*** Exercise material ***

/-- A refresh becomes due; at most 4 are outstanding (R224). -/
def execRefreshDue (d : Fin 4) (s : State) : Host.Outcome State Fault Refusal :=
  .next (if !s.ticksOf (drcDom d.val) then s else if s.chReady d.val ∧ s.g (DRC_STATUS_POSTPONED d.val) < 4 then
    s.p (DRC_STATUS_POSTPONED d.val) (s.g (DRC_STATUS_POSTPONED d.val) + 1) else s)

/-! ### States and training (R225, R226) -/

/-- A channel changes state, with its event; MEM_STATUS.READY follows (R225). -/
def State.drcState (s : State) (d st : Nat) : State :=
  let s := s.p (DRC_STATUS_STATE d) st
  let fit := bitsOf 4 (s.g MEM_CFG_CH_MASK)
  let s := s.pb MEM_STATUS_READY (fit.all s.chReady)
  s.eventAll 0x0702 (d + 16 * st)

/-- INIT acts on this channel (R225). -/
def State.initActs (s : State) (d : Nat) : Bool :=
  nbit (s.g MEM_CFG_CH_MASK) d && [0, 3, 4].contains (s.g (DRC_STATUS_STATE d))

/-- A channel starts: TRAINING, INIT reads 1, DRCd_RESET_N is high from its first INIT on (R391); its clock domain is awaited, and
PLL3 leaves power-down with the first channel (R225, R363, R364). -/
def State.drcStart (s : State) (d : Nat) (short : Bool) : State :=
  let s := (s.modDrc d (fun x => { x with short := short, selfRef := false, resetN := true })).demandWork (drcDom d)
  let s := (s.pb (DRC_CTRL_INIT d) true).p (DRC_STATUS_FAIL_STEP d) 0
  let s := s.p CLK_PLL_STATUS_SLEEP (s.g CLK_PLL_STATUS_SLEEP &&& (0xFF ^^^ 8))
  s.drcState d 1

/-- Every memory write under R219 leaves fresh words: the training area of a rank is written as zeros (R225). -/
def State.zeroTrain (s : State) (d : Nat) : State :=
  let ranks := if s.g (DRC_CFG_RANKS2 0) = 1 then 2 else 1
  let rankSize := s.chMib * 2 ^ 20 / ranks
  forEach (List.range (ranks * 16)) s (fun i t =>
    let a := memBase 0 + t.dramO d (i / 16 * rankSize + i % 16 * 256)
    { t with mem := tabDrop a (a + 256) t.mem, ecc := tabDrop (a / 8) (a / 8 + 32) t.ecc })

/-- Write DQ centering that fails leaves the training area of every rank with contents that are lost: bytes the manual does not
state (R225). -/
def State.loseTrain (s : State) (d : Nat) : State :=
  let ranks := if s.g (DRC_CFG_RANKS2 0) = 1 then 2 else 1
  let rankSize := s.chMib * 2 ^ 20 / ranks
  forEach (List.range (ranks * 4096)) s (fun i t =>
    let a := memBase 0 + t.dramO d (i / 4096 * rankSize + i % 4096)
    ((t.stB a (BitVec.ofNat 8 t.freeVal)).eccClear a).useFree)

/-- A training of this kind can end so: with success, or at one of the steps it runs (Table 10.5). -/
def Drc.canEnd (x : Drc) (failStep : Nat) : Bool :=
  if x.short then [0, 1, 5, 6].contains failStep else decide (failStep ≤ 7)

/-- The Recovery Area lies at F − 256 MiB (R335). -/
def State.raBase (s : State) : Nat := s.dramF - 2 ^ 28

/-- With the channels READY and an image in force, Porter checks that no region reaches into the Recovery Area (R335). -/
def State.raCheck (s : State) : State :=
  if s.gb MEM_STATUS_READY then
    let s := s.p JNL_RA_OFF s.raBase
    if s.plan.sealed then
      s.pb JNL_STATUS_RA_CONFLICT (s.plan.regions.any (fun r => decide (r.mem = 0) && decide (s.raBase < r.base + r.size) &&
        decide (r.base < s.dramF)))
    else s
  else s

/-- Training of a channel ends: results of the steps that ran, then READY or FAILED (R225); PRESERVED when every fitted channel
is back from self-refresh (R226). `dq` are the 40 lanes. -/
def State.drcTrained (s : State) (d failStep : Nat) (ca : Word) (dq : List Word) : State :=
  let short := (s.drc d).short
  let ran (k : Nat) : Bool := (!short || k = 1 || k = 5 || k = 6) && (failStep = 0 || decide (k < failStep))
  let s := if ran 2 then s.p (DRC_TRAIN_CA_CS_DLY d) (getBits ca 15 8) else s
  let s := if ran 3 then s.p (DRC_TRAIN_CA_CA_DLY d) (getBits ca 7 0) else s
  let s := forEach (List.range 40) s (fun j s =>
    let w := dq.getD j 0#64
    let s := if ran 4 then s.p (DRC_TRAIN_DQ_WL_DLY d j) (getBits w 39 32) else s
    let s := if ran 5 then s.p (DRC_TRAIN_DQ_GATE d j) (getBits w 47 40) else s
    let s := if ran 6 then (s.p (DRC_TRAIN_DQ_RD_DLY d j) (getBits w 7 0)).p (DRC_TRAIN_DQ_RD_EYE d j) (getBits w 15 8) else s
    if ran 7 then (s.p (DRC_TRAIN_DQ_WR_DLY d j) (getBits w 23 16)).p (DRC_TRAIN_DQ_WR_EYE d j) (getBits w 31 24) else s)
  let s := s.pb (DRC_CTRL_INIT d) false
  if failStep = 0 then
    let s := if short then s else s.zeroTrain d
    let s := s.drcState d 2
    let kept := (bitsOf 4 (s.g MEM_CFG_CH_MASK)).all (fun k => (s.drc k).selfRef)
    (if kept && s.gb MEM_STATUS_READY then s.pb MEM_STATUS_PRESERVED true else s).raCheck
  else
    let s := s.modDrc d (fun x => { x with selfRef := false })
    let s := if failStep = 7 then s.loseTrain d else s
    ((s.p (DRC_STATUS_FAIL_STEP d) failStep).assertFlt (272 + d)).drcState d 4

end Sys2Proof.Machine
end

*** End of Exercise material ***

Keep every word the same. Retype all the material.

/-- A refresh becomes due; at most 4 are outstanding (R224). -/
def execRefreshDue (d : Fin 4) (s : State) : Host.Outcome State Fault Refusal :=
  .next (if !s.ticksOf (drcDom d.val) then s else if s.chReady d.val ∧ s.g (DRC_STATUS_POSTPONED d.val) < 4 then
    s.p (DRC_STATUS_POSTPONED d.val) (s.g (DRC_STATUS_POSTPONED d.val) + 1) else s)

/-! ### States and training (R225, R226) -/

/-- A channel changes state, with its event; MEM_STATUS.READY follows (R225). -/
def State.drcState (s : State) (d st : Nat) : State :=
  let s := s.p (DRC_STATUS_STATE d) st
  let fit := bitsOf 4 (s.g MEM_CFG_CH_MASK)
  let s := s.pb MEM_STATUS_READY (fit.all s.chReady)
  s.eventAll 0x0702 (d + 16 * st)

/-- INIT acts on this channel (R225). -/
def State.initActs (s : State) (d : Nat) : Bool :=
  nbit (s.g MEM_CFG_CH_MASK) d && [0, 3, 4].contains (s.g (DRC_STATUS_STATE d))

/-- A channel starts: TRAINING, INIT reads 1, DRCd_RESET_N is high from its first INIT on (R391); its clock domain is awaited, and
PLL3 leaves power-down with the first channel (R225, R363, R364). -/
def State.drcStart (s : State) (d : Nat) (short : Bool) : State :=
  let s := (s.modDrc d (fun x => { x with short := short, selfRef := false, resetN := true })).demandWork (drcDom d)
  let s := (s.pb (DRC_CTRL_INIT d) true).p (DRC_STATUS_FAIL_STEP d) 0
  let s := s.p CLK_PLL_STATUS_SLEEP (s.g CLK_PLL_STATUS_SLEEP &&& (0xFF ^^^ 8))
  s.drcState d 1

/-- Every memory write under R219 leaves fresh words: the training area of a rank is written as zeros (R225). -/
def State.zeroTrain (s : State) (d : Nat) : State :=
  let ranks := if s.g (DRC_CFG_RANKS2 0) = 1 then 2 else 1
  let rankSize := s.chMib * 2 ^ 20 / ranks
  forEach (List.range (ranks * 16)) s (fun i t =>
    let a := memBase 0 + t.dramO d (i / 16 * rankSize + i % 16 * 256)
    { t with mem := tabDrop a (a + 256) t.mem, ecc := tabDrop (a / 8) (a / 8 + 32) t.ecc })

/-- Write DQ centering that fails leaves the training area of every rank with contents that are lost: bytes the manual does not
state (R225). -/
def State.loseTrain (s : State) (d : Nat) : State :=
  let ranks := if s.g (DRC_CFG_RANKS2 0) = 1 then 2 else 1
  let rankSize := s.chMib * 2 ^ 20 / ranks
  forEach (List.range (ranks * 4096)) s (fun i t =>
    let a := memBase 0 + t.dramO d (i / 4096 * rankSize + i % 4096)
    ((t.stB a (BitVec.ofNat 8 t.freeVal)).eccClear a).useFree)

/-- A training of this kind can end so: with success, or at one of the steps it runs (Table 10.5). -/
def Drc.canEnd (x : Drc) (failStep : Nat) : Bool :=
  if x.short then [0, 1, 5, 6].contains failStep else decide (failStep ≤ 7)

/-- The Recovery Area lies at F − 256 MiB (R335). -/
def State.raBase (s : State) : Nat := s.dramF - 2 ^ 28

/-- With the channels READY and an image in force, Porter checks that no region reaches into the Recovery Area (R335). -/
def State.raCheck (s : State) : State :=
  if s.gb MEM_STATUS_READY then
    let s := s.p JNL_RA_OFF s.raBase
    if s.plan.sealed then
      s.pb JNL_STATUS_RA_CONFLICT (s.plan.regions.any (fun r => decide (r.mem = 0) && decide (s.raBase < r.base + r.size) &&
        decide (r.base < s.dramF)))
    else s
  else s

/-- Training of a channel ends: results of the steps that ran, then READY or FAILED (R225); PRESERVED when every fitted channel
is back from self-refresh (R226). `dq` are the 40 lanes. -/
def State.drcTrained (s : State) (d failStep : Nat) (ca : Word) (dq : List Word) : State :=
  let short := (s.drc d).short
  let ran (k : Nat) : Bool := (!short || k = 1 || k = 5 || k = 6) && (failStep = 0 || decide (k < failStep))
  let s := if ran 2 then s.p (DRC_TRAIN_CA_CS_DLY d) (getBits ca 15 8) else s
  let s := if ran 3 then s.p (DRC_TRAIN_CA_CA_DLY d) (getBits ca 7 0) else s
  let s := forEach (List.range 40) s (fun j s =>
    let w := dq.getD j 0#64
    let s := if ran 4 then s.p (DRC_TRAIN_DQ_WL_DLY d j) (getBits w 39 32) else s
    let s := if ran 5 then s.p (DRC_TRAIN_DQ_GATE d j) (getBits w 47 40) else s
    let s := if ran 6 then (s.p (DRC_TRAIN_DQ_RD_DLY d j) (getBits w 7 0)).p (DRC_TRAIN_DQ_RD_EYE d j) (getBits w 15 8) else s
    if ran 7 then (s.p (DRC_TRAIN_DQ_WR_DLY d j) (getBits w 23 16)).p (DRC_TRAIN_DQ_WR_EYE d j) (getBits w 31 24) else s)
  let s := s.pb (DRC_CTRL_INIT d) false
  if failStep = 0 then
    let s := if short then s else s.zeroTrain d
    let s := s.drcState d 2
    let kept := (bitsOf 4 (s.g MEM_CFG_CH_MASK)).all (fun k => (s.drc k).selfRef)
    (if kept && s.gb MEM_STATUS_READY then s.pb MEM_STATUS_PRESERVED true else s).raCheck
  else
    let s := s.modDrc d (fun x => { x with selfRef := false })
    let s := if failStep = 7 then s.loseTrain d else s
    ((s.p (DRC_STATUS_FAIL_STEP d) failStep).assertFlt (272 + d)).drcState d 4

end Sys2Proof.Machine
end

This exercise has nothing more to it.